Bug 64603 - Saving plain text files with Cyrillic content are wrongly encoded in ANSI charset (Windows)
Summary: Saving plain text files with Cyrillic content are wrongly encoded in ANSI cha...
Status: RESOLVED NOTABUG
Alias: None
Product: LibreOffice
Classification: Unclassified
Component: Writer (show other bugs)
Version:
(earliest affected)
3.6.4.3 release
Hardware: x86-64 (AMD64) Windows (All)
: medium normal
Assignee: Not Assigned
URL:
Whiteboard:
Keywords:
Depends on:
Blocks: Save-Text
  Show dependency treegraph
 
Reported: 2013-05-14 20:52 UTC by sogartary
Modified: 2021-05-13 09:18 UTC (History)
3 users (show)

See Also:
Crash report or crash signature:


Attachments

Note You need to log in before you can comment on or make changes to this bug.
Description sogartary 2013-05-14 20:52:16 UTC
I wrote some text in Writer in Cyrillic and saved it in "Text (.txt)", not "Text Encoded (.txt)". After opening the file again in Writer it displayed only question marks. I opened the file in a hex editor and indeed on the place of the Cyrillic letters, there were only question marks in ANSI charset encoding.
It seams that Writer has totally disregarded the presence of non ANSI characters.
What should happen in that case, is to save it in some format that can represent them, like utf8.
Comment 1 Julien Nabet 2013-05-17 22:23:52 UTC Comment hidden (obsolete)
Comment 2 sogartary 2013-05-23 05:04:08 UTC Comment hidden (obsolete)
Comment 3 Julien Nabet 2013-05-28 17:35:50 UTC
sogartary: could you rename your LO directory profile (see https://wiki.documentfoundation.org/UserProfile) and give it a new try?
The goal is to be sure it's not due to customization or something.
Comment 4 sogartary 2013-06-03 17:03:20 UTC
I have tried what you said. Renamed the %appdata%\LibreOffice\4\user directory and retried again. The bug still persists.
Comment 5 sogartary 2013-06-04 09:15:58 UTC
I also tried to reproduce the bug on Ubuntu 12.04, agian with LibreOffice 4.0.3.3. It seams that there everything is Ok.
Comment 6 Julien Nabet 2013-06-04 20:22:05 UTC
sogartary: when comments 2, 4 and 5 read together, I don't understand.
Is it ok or not with 4.0.3 and a brand new LO profile?
If it's not the case, which case is ok?
Comment 7 QA Administrators 2014-02-02 02:06:59 UTC Comment hidden (obsolete)
Comment 8 QA Administrators 2014-02-26 19:31:28 UTC Comment hidden (obsolete)
Comment 9 Urmas 2014-12-03 17:04:18 UTC
Even Notepad warns about data loss when the file contains Unicode characters.
Comment 10 Buovjaga 2021-05-07 15:15:07 UTC
This is Windows-only. If you don't use the file format "Text - Choose Encoding", the file will have question marks in place of non-ASCII characters.

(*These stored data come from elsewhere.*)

/-- QUIESCE_INSTANCE, with UNQUIESCE too, under its ceiling from here on (10 R321, R322, R328). -/
def State.beginQuiesce (s : State) (own : Bool) (c : AdmCmd) : State :=
  let st := s.instState (cIid c)
  if st = 0 then s.admRefuse own 0x40 0
  else if cFlag c 0 then
    if st ≠ 3 then s.admRefuse own 0x43 st else s.toMembers own (underCeil s c) [] State.releaseInst
  else if st = 4 ∨ st = 5 then s.admRefuse own 0x43 st
  else s.toMembers own (underCeil s c) [] State.quiesceInst

/-! Drain or squash (10 R329 to R331). -/

/-- A loaf that still commits: wholly requested and its check recorded (10 R329). -/
def squashKeeps (x : Slot) (l : Loaf) : Bool :=
  l.closed && decide (l.b1 ≤ l.passB) && l.backoff.isNone && l.relBad.isNone &&
  ((dKind x.desc).noDest || (decide (l.b1 ≤ l.writeB) && l.skip.isNone)) && (!dDstNi x.desc || l.released)

/-- The slot's own state as it ends SQUASHED. -/
def Slot.squash (x : Slot) : Slot :=
  { x with
    squashed := true, status := 2, detail := 0, w5 := 0, fabOver := none, relOver := none, retireBy := none, nextBackoff := none,
    grant := [], poolWait := [], lens := none, lensReady := [] }

/-- Descriptors that a squash of this slot ends: the one it runs, unless it already ends with a status, and its LINK, unless that
waits for a repair. -/
def squashCount (x : Slot) : Nat :=
  if heldLink x then 0
  else
    flag x.chain.isSome +
      (match x.phase with
       | .ending => 0 | .finished => 0 | .slotRead => 0 | .proofed => 0 | .chainTail => 0 | .parked _ _ => 0 | .expired => 0
       | .broken => 0
       | _ => 1)

/-- A chain between two descriptors ends with its LINK. -/
def State.squashChain (s : State) (x : Slot) : State :=
  match x.chain with
  | none => s
  | some ch =>
    let y := x.squash
    (((s.updSlot x.clu x.idx (fun _ => y)).placeHeld y ch true).orphanReads x.clu x.idx).endChain y ch true

/-- One slot of the instance is squashed. A chain descriptor that already ends with a status keeps it, and its LINK ends with it
(10 R330). -/
def State.squashSlot (s : State) (x : Slot) : State :=
  let ended := fun (t : State) =>
    let n := (x.loaves.takeWhile (squashKeeps x)).length
    (((t.dropLoaves x n).orphanReads x.clu x.idx).updSlot x.clu x.idx (fun y => { y.squash with phase := .ending })).settle x.clu x.idx
  if squashCount x = 0 then s
  else
    match x.phase with
    | .ending => s.updSlot x.clu x.idx (fun y => { y with squashed := true })
    | .slotRead => s.squashChain x
    | .proofed => s.squashChain x
    | .chainTail => s.squashChain x
    | .parked _ _ => s.squashChain x
    | .expired => s.squashChain x
    | .moving => ended s
    | .leaving => ended s
    | _ => (s.updSlot x.clu x.idx Slot.squash).finish x.clu x.idx

/-- Writes of the instance that are issued and not answered. -/
def instWrites (s : State) (iid : Nat) : Nat :=
  (s.acc.filter (fun a => decide (a.iid = iid) && (match a.purpose with | .write _ _ _ => true | .oldWrite _ _ _ _ => true | _ => false))).length

/-- Every descriptor of the instance is squashed; binds whose ring slots have not been accepted end first, so that no record squashed
before them lets one of them in (10 R329). -/
def State.squashAll (s : State) (iid : Nat) : State :=
  let early := (s.slots.filter (fun x => decide (x.iid = iid) && isEarly x)).foldl (fun t x => t.endBind x) s
  let s1 := (early.slots.filter (fun x => decide (x.iid = iid))).foldl (fun t x => t.squashSlot x) early
  let out := fun (m : Nat × Slot) => if m.2.iid = iid then (m.1, m.2.squash) else m
  { s1 with moving := s1.moving.map out }.settleMoving s1.moving.length

/-- DRAIN_OR_SQUASH takes effect: W1 counts what it ends, W2 the writes that it drains. -/
def State.squashInst (s : State) (own : Bool) (c : AdmCmd) : State :=
  let iid := cIid c
  let st := s.instState iid
  if st ≠ 2 ∧ st ≠ 3 then s.admRefuse own 0x43 st
  else
    let n := ((s.slots.filter (fun x => decide (x.iid = iid))).map squashCount).sum +
      ((s.moving.filter (fun m => decide (m.2.iid = iid))).map (fun m => 1 + flag m.2.chain.isSome)).sum
    let e := { c with phase := .waiting, w1 := BitVec.ofNat 64 n, w2 := BitVec.ofNat 64 (instWrites s iid) }
    (((s.putCmd own (some e)).setInstFld iid 13 0 3 4).squashAll iid).admCheck

/-- DRAIN_OR_SQUASH. -/
def State.beginSquash (s : State) (own : Bool) (c : AdmCmd) : State :=
  let st := s.instState (cIid c)
  if st = 0 then s.admRefuse own 0x40 0
  else if st ≠ 2 ∧ st ≠ 3 then s.admRefuse own 0x43 st
  else s.toMembers own c [] State.squashInst

/-! Reset and destroy (10 R333). -/

/-- RESET_INSTANCE and DESTROY_INSTANCE take effect: as far as they can go. -/
def State.closeInst (s : State) (own : Bool) (c : AdmCmd) : State :=
  let d := { c with phase := .waiting, stage := 0 }
  (s.putCmd own (some d)).closeStep own d 6

/-- RESET_INSTANCE and DESTROY_INSTANCE: CLOSING, which holds binds while the other members answer, unless a descriptor is in flight. -/
def State.beginClose (s : State) (own : Bool) (c : AdmCmd) : State :=
  let iid := cIid c
  let st := s.instState iid
  if st = 0 then s.admRefuse own 0x40 0
  else if st ≠ 1 ∧ st ≠ 3 then s.admRefuse own 0x43 st
  else if instInFlight s iid ≠ 0 then s.admRefuse own 0x43 st
  else (s.setInstFld iid 13 0 3 5).toMembers own { c with stage := 16 + st } [] State.closeInst

/-! Queues (09 R292 to R294; 02 R38, R40, R79). -/

/-- W5 of a BAD_STATE on a queue (09 R287). -/
def queueCode (q : QCtx) : Nat :=
  8 + q.state.toNat + (if (q.state = qPaused ∨ q.state = qDraining) ∧ q.byQuiesce = 1 then 8 else 0)

/-- The QID of a CREATE_QUEUE. -/
def newQid (s : State) (c : AdmCmd) : Nat := qbase s (cIid c) + bits (wd c.words 1) 12 15

/-- The context of a new queue (02 R40; 09 R290; 10 R326). -/
def newContext (s : State) (c : AdmCmd) (home : Nat) : QCtx :=
  let w1 := wd c.words 1
  let w4 := wd c.words 4
  let quiet := decide (2 ≤ s.instState (cIid c))
  { QCtx.ofWords [] with
    state := if quiet then qPaused else qIdle, byQuiesce := BitVec.ofNat 1 (flag quiet), home := fieldOf w1 27 4,
    homeMember := BitVec.ofNat 2 home, log2dM4 := fieldOf w1 31 4, dbGen := fieldOf w1 35 8, iid := BitVec.ofNat 12 (cIid c),
    ringBase := wd c.words 2, noticeAddr := wd c.words 3, noticeDelay := fieldOf w4 0 20, overlapM1 := fieldOf w4 20 4,
    qClass := fieldOf w4 24 2, noticeThresh := fieldOf w4 32 16, attrRo := fieldOf w4 48 1, attrNs := fieldOf w4 49 1,
    tphEn := fieldOf w4 50 1, tphSt := fieldOf w4 51 8, tphPh := fieldOf w4 59 2, estCost := 4096,
    qid := BitVec.ofNat 22 (newQid s c), localQ := fieldOf w1 12 15 }

/-- CREATE_QUEUE takes effect: the queue exists; here its whole context is written into a way of its set, once there is one
(01 R19). -/
def State.createQueue (s : State) (own : Bool) (c : AdmCmd) : State :=
  let qid := newQid s c
  let home := c.sender.getD (ownMember s)
  let exists' := fun (t : State) => ({ t with queues := qid :: t.queues }).flipHash qid home
  let wait := fun (t : State) => let d := { c with phase := .context }; t.putCmd own (some d)
  if c.sender.isSome then
    let s1 := exists' s
    { s1 with fed := { s1.fed with owners := assocPut s1.fed.owners qid home } }.admEnd own 0 0 qid 0 0
  else
    let q := newContext s c home
    match freeWay s qid, victim s qid with
    | some k, _ => ((exists' s).placeWay qid k q true).admEnd own 0 0 qid 0 0
    | none, some w =>
      if !w.dirty then
        ((exists' { s with ways := s.ways.filter (fun v => v.qid != w.qid) }).placeWay qid w.way q true).admEnd own 0 0 qid 0 0
      else if wbBusy s w.qid then wait s
      else (wait s).evict w
    | none, none => wait s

Version: 7.2.0.0.alpha0+ (x64) / LibreOffice Community
Build ID: 9df3aa7ea72d61462e430643f2a80906dce4e15b
CPU threads: 2; OS: Windows 10.0 Build 19042; UI render: Skia/Raster; VCL: win
Locale: fi-FI (fi_FI); UI: en-US
Calc: threaded Jumbo
Comment 11 Mike Kaganski 2021-05-13 07:49:47 UTC
(In reply to Urmas from comment #9)
> Even Notepad warns about data loss when the file contains Unicode characters.

As well as LibreOffice warns when anyone saves anything to TXT, because there will be inevitable loss - of formatting; of graphics; of metadata; of information in headers/footers. No need in additional warnings about "also, not all characters present in document *body* are representable in selected encoding's charset".

Of course this is not Windows-only; it would appear on any platform with system encoding being non-Unicode. However, on other platforms it's *usual* to use UTF-8. But there exist Linux systems using e.g. KOI-8R, etc.

This is NOTABUG.
Comment 12 Mike Kaganski 2021-05-13 09:18:22 UTC
On the other hand, why not change our "simple text" export to use UTF-8 (with BOM) instead of "system encoding" (unless there's existing encoding information from import - see tdf#120574, which is a different problem)? That would avoid this situation; UTF-8 is universal standard now, with much better chances to be correctly read than any other encoding. So should this become "Use UTF-8 instead of system encoding in text export filter by default"?